Genesco, Inc. v. Creamer

584 S.W.2d 191 | Tenn. | 1979

OPINION

HARBISON, Justice.

In this workmen’s compensation case the employer appeals from the Chancellor’s award of benefits to the employee for total and permanent disability. The trial record and supporting medical data are extensive. The principal issue at trial was whether or not a painful condition in the employee’s left foot was or was not causally related to her employment, within the coverage of the Workmen’s Compensation Act. Little emphasis has been given by the parties to the fact that the only injury and the only disability established by evidence were to a scheduled member, the left foot, and not to the body as a whole.

After careful examination of the record, which contains highly conflicting medical proof, we are of the opinion that there was material evidence to support the finding of the trial judge that the injury sustained by the employee was work-related and that she is entitled to workmen’s compensation benefits. There is no evidence, however, lay or medical, to take this case out of the schedule contained in the statute, T.C.A. § 50-1007. Accordingly we vacate the award of total permanent disability and remand the case to the trial court for further proceedings.

*192Appellee had been employed in the appellant’s shoe factory in Hohenwald, Tennessee for some thirty-two years when she sustained an accidental injury to her left foot on January 12, 1977. She was then fifty-three years of age.

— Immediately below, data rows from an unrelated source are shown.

-- ==== Sys2Proof/Machine/Lookup.lean ====
section
/-!
DEFINITION. Look-ups (spec/04): the requester (R104 to R113, R117), the owner (R100 to R103, R108, R110) and hot-row fetch reads (R118, R119).
-/

namespace Sys2Proof.Machine

/-! ### The look-up descriptor (R104) -/

structure LookDesc where
  table : Nat
  pool  : Nat
  useCur : Bool
  wtFp32 : Bool
  outBf16 : Bool
  ver   : Nat
  bags  : Nat
  idx   : Nat
  idxAddr : Nat
  bagAddr : Nat
  outAddr : Nat
  stride : Nat
  done  : Nat
  status : Nat
  rsvd  : Bool
  deriving DecidableEq, Repr

def lookDescOf (bs : List Byte) : LookDesc :=
  let x := leNat bs
  { table := bitsOf x 0 10, pool := bitsOf x 10 3, useCur := bitAt x 13, wtFp32 := bitAt x 14, outBf16 := bitAt x 15
    ver := bytesAt x 2 2, bags := bitsOf x 32 17, idx := bitsOf x 64 24
    idxAddr := bytesAt x 16 8, bagAddr := bytesAt x 24 8, outAddr := bytesAt x 32 8, stride := bytesAt x 40 4
    done := bitsOf x 352 12, status := bytesAt x 48 8
    rsvd := bitsOf x 49 15 != 0 || bitsOf x 88 8 != 0 || bytesAt x 12 4 != 0 || bitsOf x 364 20 != 0 || bytesAt x 56 8 != 0 }

def LookDesc.elemBytes (d : LookDesc) : Nat := if d.outBf16 then 2 else 4
/-- Output rows: one for each bag, or for each entry of a RAW look-up (R109, R110). -/
def LookDesc.outRows (d : LookDesc) : Nat := if d.pool = 0 then d.idx else d.bags

/-- n bytes at an address that passes its checks; nothing to check for none. -/
def checkSpan (s : State) (p a n : Nat) (write : Bool) : Option Refuse := if n = 0 then none else checkDev s p a n write

def spanOf (stride n w : Nat) : Nat := if n = 0 then 0 else stride * (n - 1) + w

/-- Of several refusals the lowest row of R112's table: BAD_DESC, then ACCESS_DENIED, then NO_ROUTE, then the first. -/
def worstRefuse (l : List (Option Refuse)) : Option Refuse :=
  let rs := l.filterMap id
  ((rs.find? (fun r => r.status == St.BAD_DESC)).orElse (fun _ => rs.find? (fun r => r.status == St.ACCESS_DENIED))).orElse
    (fun _ => (rs.find? (fun r => r.status == St.NO_ROUTE)).orElse (fun _ => rs.head?))

def versionRefused (st : Nat) : Refuse := withFault st K.VERSION_REFUSED

/-- The version of a look-up or merge: the one named, or CUR_VER. -/
def namedVer (s : State) (p table : Nat) (useCur : Bool) (ver : Nat) : Nat :=
  if useCur then rd s p R.TABLE_DESC_CUR_VER table else ver

/-- Resolve a look-up's version (R106): its slot, or the refusal. A named version that no slot holds while CUR_VALID is clear is
VERSION_RETIRED: CUR_VER then names nothing to compare with (log 67). -/
def resolveVer (s : State) (p table : Nat) (useCur : Bool) (ver : Nat) : Except Refuse Nat :=
  if useCur && !rdb s p R.TABLE_DESC_CUR_VALID table then .error (versionRefused St.VERSION_NOT_READY)
  else
    let v := namedVer s p table useCur ver
    match verSlot s p table v with
    | some j =>
      let st := slotState s p table j
      if st = 2 ∨ st = 3 ∨ st = 4 then .ok j
      else if st = 1 then .error (versionRefused St.VERSION_NOT_READY)
      else .error (versionRefused St.VERSION_RETIRED)
    | none =>
      if rdb s p R.TABLE_DESC_CUR_VALID table && newerVer v (rd s p R.TABLE_DESC_CUR_VER table) then .error badDesc
      else .error (versionRefused St.VERSION_RETIRED)

/-- Checks on the descriptor alone and on its addresses (R105, R271). -/
def lookStatic (s : State) (p : Nat) (d : LookDesc) : Option Refuse :=
  let w := tblWidth s p d.table
  worstRefuse [
    checkIf (d.rsvd || decide (3 < d.pool) || !tableDefined s p d.table || d.bags == 0 || decide (65536 < d.bags) || d.status % 16 != 0
      || d.stride % 4 != 0 || decide (d.stride < w * d.elemBytes)) badDesc,
    checkDev s p d.status 16 true,
    checkDev s p d.bagAddr (4 * (d.bags + 1)) false,
    checkSpan s p d.idxAddr (16 * d.idx) false,
    checkSpan s p d.outAddr (spanOf d.stride d.outRows (w * d.elemBytes)) true]

/-- The arrays of a look-up are not read: their addresses are refused, or the descriptor alone is already BAD_DESC, which no entry can
outrank (R112). -/
def lookUnread (s : State) (p : Nat) (d : LookDesc) : Bool :=
  (match lookStatic s p d with | some r => r.status == St.BAD_DESC | none => false)
    || (checkDev s p d.bagAddr (4 * (d.bags + 1)) false).isSome || (checkSpan s p d.idxAddr (16 * d.idx) false).isSome

/-! ### Index entries -/

def offsetsOf (bs : List Byte) (n : Nat) : List Nat := (List.range n).map (fun i => leNat ((bs.drop (4 * i)).take 4))

/-- Offsets start at 0, never decrease and end at IDX_CNT. -/
def offsetsOk (offs : List Nat) (idx : Nat) : Bool :=
  offs.head? == some 0 && offs.getLast? == some idx && (offs.zip (offs.drop 1)).all (fun (a, b) => decide (a ≤ b))

/-- Entry k of the index bytes; its bag is the number of bags that end at or before k. -/
def lookRow (offs : List Nat) (bs : List Byte) (k : Nat) : LookRow :=
  let x := leNat ((bs.drop (16 * k)).take 16)
  { bag := ((offs.drop 1).filter (fun o => decide (o ≤ k))).length, pos := k, row := bitsOf x 0 40, shard := bitsOf x 40 20
    node := bitsOf x 64 12, stack := bitsOf x 76 5, lshard := bitsOf x 81 15, weight := BitVec.ofNat 32 (bytesAt x 12 4), hot := none }

/-- Reserved bits of entry k, with the upper half of a BF16 weight (R104). -/
def lookRowRsvd (d : LookDesc) (bs : List Byte) (k : Nat) : Bool :=
  let x := leNat ((bs.drop (16 * k)).take 16)
  bitsOf x 60 4 != 0 || (!d.wtFp32 && d.pool != 0 && bytesAt x 14 2 != 0)

/-- Checks of one entry (R105). -/
def lookRowRefuse (s : State) (p : Nat) (d : LookDesc) (bs : List Byte) (r : LookRow) : Option Refuse :=
  worstRefuse [
    checkIf (lookRowRsvd d bs r.pos || decide (23 < r.stack) || decide (rd s p R.TABLE_DESC_SHARD_CNT d.table ≤ r.shard)) badDesc,
    checkIf ((r.node == ownNode s p && !ownStack s p r.stack) || (otherNodes s p).contains r.node) denied,
    checkIf (r.node != ownNode s p && !hasRoute s p r.node) noRoute]

/-! ### Hot-row sets (R115 to R117) -/

def hotBuf (s : State) (p set : Nat) (active : Bool) : Nat :=
  if rdb s p R.HOTROW_SET_ACTIVE_BUF set == active then rd s p R.HOTROW_SET_BUF1_OFF set else rd s p R.HOTROW_SET_BUF0_OFF set

def hotSlots (s : State) (p set : Nat) : Nat := 2 ^ rd s p R.HOTROW_SET_SLOT_LOG2 set

/-- Key of entry i and of slot i of a buffer on a die (R116). A buffer whose offset is not a multiple of 64 is taken as it stands: its slots
begin at the next multiple of 64 counted from its start (log 80). -/
def hotEntKey (d buf i : Nat) : Nat := clmKey (8 * d) (buf + 8 * i)
def hotSlotKey (d buf n size i : Nat) : Nat := clmKey (8 * d) (buf + (8 * n + 63) / 64 * 64 + size * i)

/-- Probe from a position on (R117). -/
def hotProbe (s : State) (d buf n row : Nat) : Nat → Nat → Option Nat
  | 0, _ => none
  | fuel + 1, i =>
    let x := leNat (sramRead s (hotEntKey d buf (i % n)) 8)
    if !bitAt x 40 then none else if bitsOf x 0 40 = row then some (i % n) else hotProbe s d buf n row fuel (i + 1)

/-- The copy of a row in the active buffer of the first enabled set that holds one: the set, the slot's key and the copy's bytes. -/
def hotFind (s : State) (p d table ver row : Nat) : Option (Nat × Nat × List Byte) :=
  (List.range 32).findSome? (fun set =>
    if rdb s p R.HOTROW_SET_HR_ENABLE set && rd s p R.HOTROW_SET_HR_TABLE set == table && rd s p R.HOTROW_SET_HR_VER set == ver then
      let n := hotSlots s p set
      let buf := hotBuf s p set true
      let size := recSize (tblFmt s p table) (tblWidth s p table)
      (hotProbe s d buf n row 8 ((rowHash s p table row).toNat / 2 ^ 24 % n)).map
        (fun i => (set, hotSlotKey d buf n size i, sramRead s (hotSlotKey d buf n size i) size))
    else none)

/-- The codebook of a frozen row's copy: what a fetch brought with it, else that of the row's shard when an own stack holds it, else the
shard's on another node, which the spec does not let the requester see (R69, R108, log 17). -/
def hotBook (s : State) (p table ver row slotKey : Nat) : List (BitVec 16) :=
  let j := rowShard s p table row
  match mapFind s.hotBooks slotKey with
  | some book => book
  | none => match (stacksOf s p).findSome? (fun k => (shardSearch s p k table ver j).bind (fun d => (shardBook s k d).toOption)) with
    | some book => book
    | none => (List.range 256).map (Config.shardBook p table ver j)

/-- Elements of a copy: those of the record, a frozen row's decoded with its codebook (R108, R117). -/
def hotValue (s : State) (p : Nat) (d : LookDesc) (ver row k slotKey : Nat) (bs : List Byte) : RowData :=
  let w := tblWidth s p d.table
  let fmt := tblFmt s p d.table
  if fmt = 1 then
    (if d.pool = 0 then recRaw 1 w [] bs k else ⟨k, false, recElems 1 w [] bs⟩)
  else ⟨k, false, recElems fmt w (hotBook s p d.table ver row slotKey) bs⟩

/-- Serve an entry from the hot-row sets: the entry, and whether its copy is corrupt. -/
def hotServe (s : State) (p die : Nat) (d : LookDesc) (ver : Nat) (r : LookRow) : LookRow × Option (Nat × Bool) :=
  match hotFind s p die d.table ver r.row with
  | none => (r, none)
  | some (set, key, bs) =>
    if !recGood (tblFmt s p d.table) (tblWidth s p d.table) r.row ver bs then ({ r with hot := some none, corrupt := true }, some (set, true))
    else ({ r with hot := some (if recLive bs then some (hotValue s p d ver r.row r.pos key bs) else none) }, some (set, false))

/-! ### Issue (R105 to R107, R121) -/

/-- Distinct homes in ascending order. -/
def homesOf (rows : List LookRow) : List (Nat × Nat) :=
  (rows.foldl (fun m r => mapSet m (32 * r.node + r.stack) ()) ([] : NatMap Unit)).map (fun (k, _) => (k / 32, k % 32))

def reqFor (s : State) (p t : Nat) (d : LookDesc) (msgId ver step : Nat) (rows : List LookRow) (h : Nat × Nat) : LookupReq :=
  { src := BitVec.ofNat 12 (ownNode s p), srcUnit := BitVec.ofNat 16 (srcTile t 4), msgId := BitVec.ofNat 32 msgId
    table := BitVec.ofNat 10 d.table, ver := BitVec.ofNat 16 ver, digest := BitVec.ofNat 32 (tblDigest s p d.table)
    pool := BitVec.ofNat 3 d.pool, wtFp32 := d.wtFp32, step := BitVec.ofNat 48 step, stack := BitVec.ofNat 5 h.2
    entries := (rows.filter (fun r => r.hot.isNone && r.node == h.1 && r.stack == h.2)).map (fun r =>
      ⟨r.bag, r.pos, BitVec.ofNat 40 r.row, BitVec.ofNat 20 r.shard, BitVec.ofNat 15 r.lshard, r.weight⟩) }

def outSpans (s : State) (p : Nat) (d : LookDesc) (w : Nat) : List (Bool × Nat × Nat) :=
  (List.range d.outRows).flatMap (fun b => devSpans (devSpace s p (d.outAddr + d.stride * b)) (w * d.elemBytes))

def lookCmd (e : QEntry) (msgId : Nat) (undef : List (Bool × Nat × Nat)) : RunCmd :=
  { okCmd e with finished := false, keep := leBytes 4 msgId, undef := undef }

/-- A refused look-up only writes its status word and signals (R111, R113). A host access that failed is that of an address in `reads`, or
of one the look-up writes. -/
def lookRefused (s : State) (t : Nat) (e : QEntry) (desc : List Byte) (d : LookDesc) (r : Refuse) (reads : List Nat) : State × RunCmd :=
  let p := partOfTile s t
  let run : LookRun := { tile := t, msgId := s.msgSeq.toNat, desc := desc, slot := none, ver := namedVer s p d.table d.useCur d.ver
                         width := 0, bags := 0, rows := [], waiting := [], replies := [], status := r.status, fault := r.fault }
  ({ s with looks := s.looks ++ [run], msgSeq := s.msgSeq + 1 },
    { lookCmd e s.msgSeq.toNat [] with errPort := blamePort s p reads [d.outAddr, d.status] })

/-- Send one request to each home of the entries that missed. A copy that fails its checks serves no hit (log 67). -/
def lookIssue (s : State) (t : Nat) (e : QEntry) (desc : List Byte) (d : LookDesc) (j : Nat) (rows : List LookRow) : State × RunCmd :=
  let p := partOfTile s t
  let ver := namedVer s p d.table d.useCur d.ver
  let w := tblWidth s p d.table
  let id := s.msgSeq.toNat
  let served := rows.map (hotServe s p (dieOfTile t) d ver)
  let rows := served.map (·.1)
  let hits := served.filterMap (·.2)
  let homes := homesOf (rows.filter (fun r => r.hot.isNone))
  let undef := outSpans s p d w
  let run : LookRun := { tile := t, msgId := id, desc := desc, slot := some j, ver := ver, width := w, bags := d.bags, rows := rows
                         waiting := homes, replies := [], fault := none
                         status := if hits.any (·.2) then St.CHECKSUM_MISMATCH else St.OK }
  let s' := homes.foldl (fun s h => emit s p (.lookupReq h.1 (reqFor s p t d id ver (rd s p R.ST_NOW_STEP) rows h))) s
  let s' := (hits.filter (fun x => !x.2)).foldl (fun s x => wrAdd s p R.HOTROW_SET_HITS 1 x.1) (holdVer (tickFree s') p d.table 1 (some j))
  ({ s' with looks := s'.looks ++ [run], msgSeq := s'.msgSeq + 1 }, lookCmd e id undef)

Although she was illiterate, she had been a diligent and competent employee, having performed many different jobs in the plant over her long period of employment. For several years prior to the date of the accident, she had been working in the packing department. This work involved her pushing movable metal racks from place to place within her work area. Near the end of her shift on the date of the accident, January 12, 1977, she severely stubbed or wrenched her left foot while moving an empty rack. She immediately reported her injury to fellow employees.1 Appellee never returned to work following the accident. On the trial date in August 1978, she was able to walk only on crutches and had been in that condition for most of the time since her injury.

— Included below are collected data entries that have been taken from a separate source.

def collKey (p k : Nat) : Nat := 64 * p + k
def srcColl (k : Nat) : Nat := srcHub 20 (0x10 + k)
def collState (s : State) (p k : Nat) : Nat := rd s p R.COLL_SLOT_CSTATE k
def setCollState (s : State) (p k v : Nat) : State := wr s p R.COLL_SLOT_CSTATE v k
def collRun (s : State) (p k : Nat) : CollRun := mapGet { digest := 0, next := 0 } s.colls (collKey p k)
def setCollRun (s : State) (p k : Nat) (x : CollRun) : State := { s with colls := mapSet s.colls (collKey p k) x }

/-- The configuration of a slot. -/
structure Coll where
  kind : Nat
  ifmt : Nat
  ofmt : Nat
  decode : Bool
  n    : Nat
  rank : Nat
  e    : Nat
  gid  : Nat
  rowLen : Nat
  buf  : Nat
  src  : Nat

def collOf (s : State) (p k : Nat) : Coll :=
  { kind := rd s p R.COLL_SLOT_KIND k, ifmt := rd s p R.COLL_SLOT_IFMT k, ofmt := rd s p R.COLL_SLOT_OFMT k
    decode := rdb s p R.COLL_SLOT_DECODE k, n := rd s p R.COLL_SLOT_RANK_CNT k, rank := rd s p R.COLL_SLOT_MY_RANK k
    e := rd s p R.COLL_SLOT_ELEM_CNT k, gid := rd s p R.COLL_SLOT_GROUP_ID k, rowLen := rd s p R.COLL_SLOT_ROW_LEN k
    buf := rd s p R.COLL_SLOT_BUF_ADDR k, src := rd s p R.COLL_SLOT_SRC_ADDR k }

/-- Bytes of an FP32 (0) or BF16 (1) element. -/
def elemSize (fmt : Nat) : Nat := if fmt = 0 then 4 else 2

/-- The first element of chunk c (R330); with DECODE chunks are cut at rows (R332). -/
def Coll.lo (d : Coll) (c : Nat) : Nat := if d.decode then c * (d.e / d.rowLen) / d.n * d.rowLen else c * d.e / d.n
def Coll.count (d : Coll) (c : Nat) : Nat := d.lo (c + 1) - d.lo c

/-- Bytes of the coded segment of chunk c: codebook, scales, codes from the next 64-byte boundary (R332). -/
def Coll.codesAt (d : Coll) (c : Nat) : Nat := (576 + 2 * (d.count c / d.rowLen) + 63) / 64 * 64
def Coll.segBytes (d : Coll) (c : Nat) : Nat := d.codesAt c + d.count c

/-- The length of chunk c in the units of a segment's offset: elements, or bytes of a coded segment. -/
def Coll.units (d : Coll) (c : Nat) : Nat := if d.decode then d.segBytes c else d.count c

/-- Formats of R331. -/
def Coll.admitted (d : Coll) : Bool :=
  match d.kind with
  | 1 | 2 => decide (d.ifmt < 2) && decide (d.ofmt < 2) && !d.decode
  | 3 => if d.decode then d.ifmt == 3 && d.ofmt == 1 && decide (1 ≤ d.rowLen ∧ d.rowLen ≤ 65536) && d.e % d.rowLen == 0
         else decide (d.ifmt < 2) && d.ofmt == d.ifmt
  | _ => false

/-- A range that lies in the partition's HBM or cluster memory. -/
def ownRange (s : State) (p a n : Nat) : Bool :=
  match parseDev a with
  | some (.hbm raw k o) => !raw && partOfStack s k == p && decide (o + n ≤ (Space.hbm raw k o).size)
  | some (.inter raw d o) => !raw && partOfDie s d == p && decide (o + n ≤ (Space.inter raw d o).size)
  | some (.clm c o) => partOfCluster s c == p && decide (o + n ≤ (Space.clm c o).size)
  | _ => false

/-- Nodes of the group list (R328). -/
def groupNodes (bs : List Byte) (n : Nat) : List Nat := (List.range n).map (fun i => bitsOf (leNat ((bs.drop (2 * i)).take 2)) 0 12)

def distinct : List Nat → Bool
  | [] => true
  | x :: l => !l.contains x && distinct l

/-- The list of a slot that may be armed, or none. The list is read as any checked consumer reads it (R86, R271). -/
def armList (s : State) (p k : Nat) : Option (List Byte) :=
  let d := collOf s p k
  let a := rd s p R.COLL_SLOT_GROUP_ADDR k
  let isCtr (n : Nat) : Bool := match resolveName s p (BitVec.ofNat 32 n) with | .ctr _ => true | _ => false
  let named (n : Nat) : Bool := decide (bitsOf n 14 2 < 2) && isCtr n
  if decide (1 ≤ d.n ∧ d.n ≤ 4096) && (checkDev s p a (2 * d.n) false).isNone && d.admitted
      && named (rd s p R.COLL_SLOT_TRIG_NAME k) && named (rd s p R.COLL_SLOT_DONE_NAME k)
      && ownRange s p d.buf (d.e * max (elemSize d.ifmt) (elemSize d.ofmt)) && (!d.decode || ownRange s p d.src 1)
      && !(List.range 64).any (fun j => j != k && (collState s p j == 1 || collState s p j == 2) && rd s p R.COLL_SLOT_GROUP_ID j == d.gid) then
    match devRead s (devSpace s p a) (2 * d.n) [] with
    | (bs, none) =>
      let l := groupNodes bs d.n
      if distinct l && l.contains (ownNode s p) then some bs else none
    | _ => none
  else none

/-- The list of a slot, as an address and its length. -/
def armSpan (s : State) (p k : Nat) : Nat × Nat := (rd s p R.COLL_SLOT_GROUP_ADDR k, 2 * (collOf s p k).n)

/-- The list lies in a memory that a traffic generator drives (R291). -/
def armWaits (s : State) (p k : Nat) : Bool := devTgBusy s (devSpace s p (armSpan s p k).1) (armSpan s p k).2

/-- The fault of the access itself to the list of a slot: the stacks' key, or a block that fails its check (R86, R288). -/
def armFault (s : State) (p k : Nat) : Option Kind :=
  let (a, n) := armSpan s p k
  match checkDev s p a n false with
  | some r => if r = keyAbsent then some K.HBM_KEY_ABSENT else none
  | none => if (devRead s (devSpace s p a) n []).2 = some checksumBad then some K.CHECKSUM_MISMATCH else none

Appellant concedes that there was ample material evidence to support the finding of the trial judge that the employee did sustain a traumatic injury on the date claimed, but it insists that there is no evidence that there was any causal connection between that incident and a chronic painful condition in her foot of which she has continuously complained since the date of the accident. It is the contention of the employer that the employee’s left foot became painful because of pre-existing disease or illnesses from which appellee suffered, or that it was the result of a “mechanical problem” in the alignment of the bones in her foot, not related to her employment.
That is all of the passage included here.